▶ [TASK BRIEF] In the entries that follow, how many lines contain "node"? Answer with the number only.

▶ [PROVIDED MATERIAL]
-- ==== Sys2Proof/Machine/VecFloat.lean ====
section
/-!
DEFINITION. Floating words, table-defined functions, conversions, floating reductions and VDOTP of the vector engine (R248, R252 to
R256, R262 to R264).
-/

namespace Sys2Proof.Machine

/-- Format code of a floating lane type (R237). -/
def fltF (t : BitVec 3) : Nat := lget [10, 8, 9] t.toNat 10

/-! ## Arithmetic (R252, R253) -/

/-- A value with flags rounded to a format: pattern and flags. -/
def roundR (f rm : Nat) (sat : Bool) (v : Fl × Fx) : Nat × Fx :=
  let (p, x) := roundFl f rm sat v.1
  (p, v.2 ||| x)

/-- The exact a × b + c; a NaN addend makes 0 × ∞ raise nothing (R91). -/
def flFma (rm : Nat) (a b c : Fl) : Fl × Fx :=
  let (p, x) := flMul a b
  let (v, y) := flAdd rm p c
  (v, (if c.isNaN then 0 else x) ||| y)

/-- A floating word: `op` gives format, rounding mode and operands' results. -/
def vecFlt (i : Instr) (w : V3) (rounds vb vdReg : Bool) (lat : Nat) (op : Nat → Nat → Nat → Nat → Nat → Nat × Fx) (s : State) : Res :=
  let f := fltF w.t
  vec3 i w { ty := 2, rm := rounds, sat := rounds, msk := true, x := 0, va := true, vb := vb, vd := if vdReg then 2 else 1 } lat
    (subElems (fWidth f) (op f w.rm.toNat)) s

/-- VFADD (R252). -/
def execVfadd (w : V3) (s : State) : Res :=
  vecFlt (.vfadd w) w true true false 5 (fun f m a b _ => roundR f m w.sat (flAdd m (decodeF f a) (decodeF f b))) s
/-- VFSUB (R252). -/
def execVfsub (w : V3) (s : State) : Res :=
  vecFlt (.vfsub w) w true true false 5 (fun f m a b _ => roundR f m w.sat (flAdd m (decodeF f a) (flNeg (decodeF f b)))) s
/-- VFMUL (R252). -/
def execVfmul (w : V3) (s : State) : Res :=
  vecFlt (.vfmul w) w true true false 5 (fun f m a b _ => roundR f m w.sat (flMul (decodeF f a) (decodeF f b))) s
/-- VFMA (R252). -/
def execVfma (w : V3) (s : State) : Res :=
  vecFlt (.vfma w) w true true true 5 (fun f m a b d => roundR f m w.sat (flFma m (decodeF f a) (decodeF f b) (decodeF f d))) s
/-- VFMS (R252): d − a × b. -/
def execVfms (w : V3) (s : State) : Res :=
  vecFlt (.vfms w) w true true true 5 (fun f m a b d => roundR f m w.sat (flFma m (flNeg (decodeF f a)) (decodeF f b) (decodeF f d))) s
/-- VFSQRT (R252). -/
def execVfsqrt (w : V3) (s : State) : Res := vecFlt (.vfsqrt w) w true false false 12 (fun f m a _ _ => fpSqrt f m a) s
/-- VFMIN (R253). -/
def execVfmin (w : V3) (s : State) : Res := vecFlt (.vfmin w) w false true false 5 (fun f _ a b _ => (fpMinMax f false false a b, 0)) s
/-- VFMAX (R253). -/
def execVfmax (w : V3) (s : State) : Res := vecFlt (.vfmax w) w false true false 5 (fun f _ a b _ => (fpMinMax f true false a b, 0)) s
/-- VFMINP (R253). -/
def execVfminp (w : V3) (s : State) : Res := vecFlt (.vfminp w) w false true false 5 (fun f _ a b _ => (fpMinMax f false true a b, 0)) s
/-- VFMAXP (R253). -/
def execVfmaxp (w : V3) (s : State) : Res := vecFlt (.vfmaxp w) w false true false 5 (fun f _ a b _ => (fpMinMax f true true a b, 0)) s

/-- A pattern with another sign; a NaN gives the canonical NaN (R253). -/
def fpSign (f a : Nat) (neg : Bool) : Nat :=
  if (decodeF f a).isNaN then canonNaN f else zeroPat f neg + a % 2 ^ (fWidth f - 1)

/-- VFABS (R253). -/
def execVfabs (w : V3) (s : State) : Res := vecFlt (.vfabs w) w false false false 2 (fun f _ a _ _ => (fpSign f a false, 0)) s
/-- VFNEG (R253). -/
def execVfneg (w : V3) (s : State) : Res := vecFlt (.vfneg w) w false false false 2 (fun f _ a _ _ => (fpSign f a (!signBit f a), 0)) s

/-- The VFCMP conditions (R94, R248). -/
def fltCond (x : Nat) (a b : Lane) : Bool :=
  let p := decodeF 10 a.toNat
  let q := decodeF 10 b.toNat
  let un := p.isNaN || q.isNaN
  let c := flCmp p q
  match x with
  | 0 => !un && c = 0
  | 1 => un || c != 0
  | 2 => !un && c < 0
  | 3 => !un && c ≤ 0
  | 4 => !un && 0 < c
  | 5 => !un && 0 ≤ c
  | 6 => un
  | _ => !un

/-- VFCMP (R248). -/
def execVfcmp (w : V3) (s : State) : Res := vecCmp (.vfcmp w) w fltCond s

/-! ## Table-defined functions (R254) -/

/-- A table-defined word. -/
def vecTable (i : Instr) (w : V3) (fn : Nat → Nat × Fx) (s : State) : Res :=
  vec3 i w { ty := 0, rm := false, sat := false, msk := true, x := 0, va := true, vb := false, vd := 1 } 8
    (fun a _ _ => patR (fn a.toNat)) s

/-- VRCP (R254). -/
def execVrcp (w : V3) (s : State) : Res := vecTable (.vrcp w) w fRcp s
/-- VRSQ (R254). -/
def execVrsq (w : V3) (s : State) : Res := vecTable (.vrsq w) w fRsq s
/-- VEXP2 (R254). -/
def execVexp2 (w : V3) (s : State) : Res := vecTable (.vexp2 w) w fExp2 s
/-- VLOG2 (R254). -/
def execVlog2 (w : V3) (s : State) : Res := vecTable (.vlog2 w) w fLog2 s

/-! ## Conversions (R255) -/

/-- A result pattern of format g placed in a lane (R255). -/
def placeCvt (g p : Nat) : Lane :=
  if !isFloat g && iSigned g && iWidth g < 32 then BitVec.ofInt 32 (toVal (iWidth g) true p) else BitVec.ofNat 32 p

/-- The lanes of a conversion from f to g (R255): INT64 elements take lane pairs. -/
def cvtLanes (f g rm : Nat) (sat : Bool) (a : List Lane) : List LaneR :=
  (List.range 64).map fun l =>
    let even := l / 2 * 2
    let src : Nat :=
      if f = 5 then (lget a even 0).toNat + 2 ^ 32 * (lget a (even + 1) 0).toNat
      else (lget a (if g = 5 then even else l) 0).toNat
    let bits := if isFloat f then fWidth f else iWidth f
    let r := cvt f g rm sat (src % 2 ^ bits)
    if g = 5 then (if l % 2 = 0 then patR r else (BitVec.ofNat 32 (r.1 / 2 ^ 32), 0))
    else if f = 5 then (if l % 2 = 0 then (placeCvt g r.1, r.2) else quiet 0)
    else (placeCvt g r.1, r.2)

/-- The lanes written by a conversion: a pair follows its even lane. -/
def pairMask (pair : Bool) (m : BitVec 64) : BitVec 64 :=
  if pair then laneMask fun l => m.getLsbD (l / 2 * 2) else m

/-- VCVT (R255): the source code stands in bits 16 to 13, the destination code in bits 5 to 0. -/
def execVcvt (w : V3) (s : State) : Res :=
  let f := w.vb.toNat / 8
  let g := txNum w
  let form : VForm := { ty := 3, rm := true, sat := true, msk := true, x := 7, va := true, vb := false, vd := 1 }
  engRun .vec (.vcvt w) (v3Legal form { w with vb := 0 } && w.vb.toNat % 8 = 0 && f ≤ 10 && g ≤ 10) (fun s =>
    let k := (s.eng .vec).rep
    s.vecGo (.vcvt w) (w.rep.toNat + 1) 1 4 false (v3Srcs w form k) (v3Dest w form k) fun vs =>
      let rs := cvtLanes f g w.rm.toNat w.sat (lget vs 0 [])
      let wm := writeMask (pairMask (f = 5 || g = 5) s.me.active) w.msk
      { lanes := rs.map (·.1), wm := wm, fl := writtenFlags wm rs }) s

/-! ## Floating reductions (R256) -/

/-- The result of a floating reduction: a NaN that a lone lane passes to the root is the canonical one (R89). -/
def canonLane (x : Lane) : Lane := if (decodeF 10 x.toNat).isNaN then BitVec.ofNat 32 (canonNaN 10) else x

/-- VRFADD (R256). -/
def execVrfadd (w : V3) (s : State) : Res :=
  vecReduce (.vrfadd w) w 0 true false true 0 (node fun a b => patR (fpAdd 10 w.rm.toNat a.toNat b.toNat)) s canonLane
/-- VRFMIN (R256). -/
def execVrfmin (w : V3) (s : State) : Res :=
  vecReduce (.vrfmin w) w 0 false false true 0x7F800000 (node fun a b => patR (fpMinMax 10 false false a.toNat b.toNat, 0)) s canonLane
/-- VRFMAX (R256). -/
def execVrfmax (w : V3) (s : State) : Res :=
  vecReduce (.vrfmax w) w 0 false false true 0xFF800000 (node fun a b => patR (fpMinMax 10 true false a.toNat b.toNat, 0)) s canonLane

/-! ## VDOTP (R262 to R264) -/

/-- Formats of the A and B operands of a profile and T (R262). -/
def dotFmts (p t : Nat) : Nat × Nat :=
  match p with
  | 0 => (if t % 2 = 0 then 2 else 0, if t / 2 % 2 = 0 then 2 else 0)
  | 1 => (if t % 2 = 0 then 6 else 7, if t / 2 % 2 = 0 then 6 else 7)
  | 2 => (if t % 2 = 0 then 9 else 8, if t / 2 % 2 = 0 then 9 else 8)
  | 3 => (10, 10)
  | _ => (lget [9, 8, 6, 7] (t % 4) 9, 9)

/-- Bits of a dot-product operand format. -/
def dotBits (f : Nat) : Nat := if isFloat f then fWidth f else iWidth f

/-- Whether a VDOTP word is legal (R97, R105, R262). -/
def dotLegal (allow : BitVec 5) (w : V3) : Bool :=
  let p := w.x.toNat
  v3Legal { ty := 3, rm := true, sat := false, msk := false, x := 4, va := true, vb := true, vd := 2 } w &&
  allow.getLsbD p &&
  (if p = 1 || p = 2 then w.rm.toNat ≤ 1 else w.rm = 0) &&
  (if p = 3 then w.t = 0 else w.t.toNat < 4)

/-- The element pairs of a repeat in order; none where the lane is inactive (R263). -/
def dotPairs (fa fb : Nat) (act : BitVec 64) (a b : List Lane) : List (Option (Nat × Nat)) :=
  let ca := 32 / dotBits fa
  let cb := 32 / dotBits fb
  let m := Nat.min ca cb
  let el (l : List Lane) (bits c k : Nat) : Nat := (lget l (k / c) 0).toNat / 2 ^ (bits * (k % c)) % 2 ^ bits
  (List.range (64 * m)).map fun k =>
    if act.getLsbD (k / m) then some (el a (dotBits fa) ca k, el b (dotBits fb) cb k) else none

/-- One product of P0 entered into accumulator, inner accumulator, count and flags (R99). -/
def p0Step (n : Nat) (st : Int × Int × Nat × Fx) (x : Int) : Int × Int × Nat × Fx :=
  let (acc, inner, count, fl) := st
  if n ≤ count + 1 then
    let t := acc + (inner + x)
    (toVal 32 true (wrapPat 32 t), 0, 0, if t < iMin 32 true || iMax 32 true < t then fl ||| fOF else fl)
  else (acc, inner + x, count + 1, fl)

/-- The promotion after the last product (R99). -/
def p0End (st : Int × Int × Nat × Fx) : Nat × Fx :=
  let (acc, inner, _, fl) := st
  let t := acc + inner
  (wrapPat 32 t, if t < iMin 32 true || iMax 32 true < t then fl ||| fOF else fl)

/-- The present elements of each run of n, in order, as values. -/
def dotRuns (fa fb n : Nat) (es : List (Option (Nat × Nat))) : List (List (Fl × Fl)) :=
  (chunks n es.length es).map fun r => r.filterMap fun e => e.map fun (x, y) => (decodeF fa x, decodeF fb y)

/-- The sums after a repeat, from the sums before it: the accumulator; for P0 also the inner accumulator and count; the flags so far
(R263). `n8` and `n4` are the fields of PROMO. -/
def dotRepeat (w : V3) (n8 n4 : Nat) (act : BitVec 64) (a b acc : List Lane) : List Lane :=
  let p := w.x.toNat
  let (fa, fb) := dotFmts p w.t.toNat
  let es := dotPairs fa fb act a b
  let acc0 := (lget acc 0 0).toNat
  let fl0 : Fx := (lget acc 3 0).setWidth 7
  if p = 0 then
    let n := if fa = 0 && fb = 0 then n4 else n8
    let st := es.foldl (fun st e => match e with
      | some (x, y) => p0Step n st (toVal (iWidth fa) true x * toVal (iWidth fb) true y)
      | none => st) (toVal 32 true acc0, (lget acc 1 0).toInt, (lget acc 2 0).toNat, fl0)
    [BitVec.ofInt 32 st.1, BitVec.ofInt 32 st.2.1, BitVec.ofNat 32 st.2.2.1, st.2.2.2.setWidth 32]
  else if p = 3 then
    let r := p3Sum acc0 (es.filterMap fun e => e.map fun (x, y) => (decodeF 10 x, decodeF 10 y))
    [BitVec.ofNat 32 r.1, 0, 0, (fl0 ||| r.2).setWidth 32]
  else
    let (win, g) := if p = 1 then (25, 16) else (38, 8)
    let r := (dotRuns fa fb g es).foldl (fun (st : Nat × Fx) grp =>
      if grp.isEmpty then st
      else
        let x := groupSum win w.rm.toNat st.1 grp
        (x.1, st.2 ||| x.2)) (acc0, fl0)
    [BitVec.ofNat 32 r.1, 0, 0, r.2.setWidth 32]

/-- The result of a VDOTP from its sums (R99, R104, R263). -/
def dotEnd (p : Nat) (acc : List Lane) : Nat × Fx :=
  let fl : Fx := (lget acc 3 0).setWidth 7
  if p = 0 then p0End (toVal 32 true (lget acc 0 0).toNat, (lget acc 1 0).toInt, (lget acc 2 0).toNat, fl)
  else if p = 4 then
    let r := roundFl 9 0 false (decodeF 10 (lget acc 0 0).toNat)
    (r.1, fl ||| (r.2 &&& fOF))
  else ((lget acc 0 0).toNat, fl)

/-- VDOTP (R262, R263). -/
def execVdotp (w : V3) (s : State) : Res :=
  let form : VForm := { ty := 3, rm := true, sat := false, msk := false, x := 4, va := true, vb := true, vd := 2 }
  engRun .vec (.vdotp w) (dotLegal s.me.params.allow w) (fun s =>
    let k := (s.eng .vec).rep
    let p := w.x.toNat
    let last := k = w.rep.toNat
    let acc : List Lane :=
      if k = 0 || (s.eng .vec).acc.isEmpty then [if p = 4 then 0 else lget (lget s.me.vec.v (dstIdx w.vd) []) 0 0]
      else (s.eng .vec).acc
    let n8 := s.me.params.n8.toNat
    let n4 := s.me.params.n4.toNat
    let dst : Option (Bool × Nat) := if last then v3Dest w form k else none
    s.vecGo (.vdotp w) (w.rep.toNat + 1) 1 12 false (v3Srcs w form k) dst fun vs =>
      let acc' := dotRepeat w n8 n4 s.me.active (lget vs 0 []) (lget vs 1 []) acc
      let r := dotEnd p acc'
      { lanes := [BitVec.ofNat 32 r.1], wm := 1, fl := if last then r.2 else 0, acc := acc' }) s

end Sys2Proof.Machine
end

▶ [RESULT] 3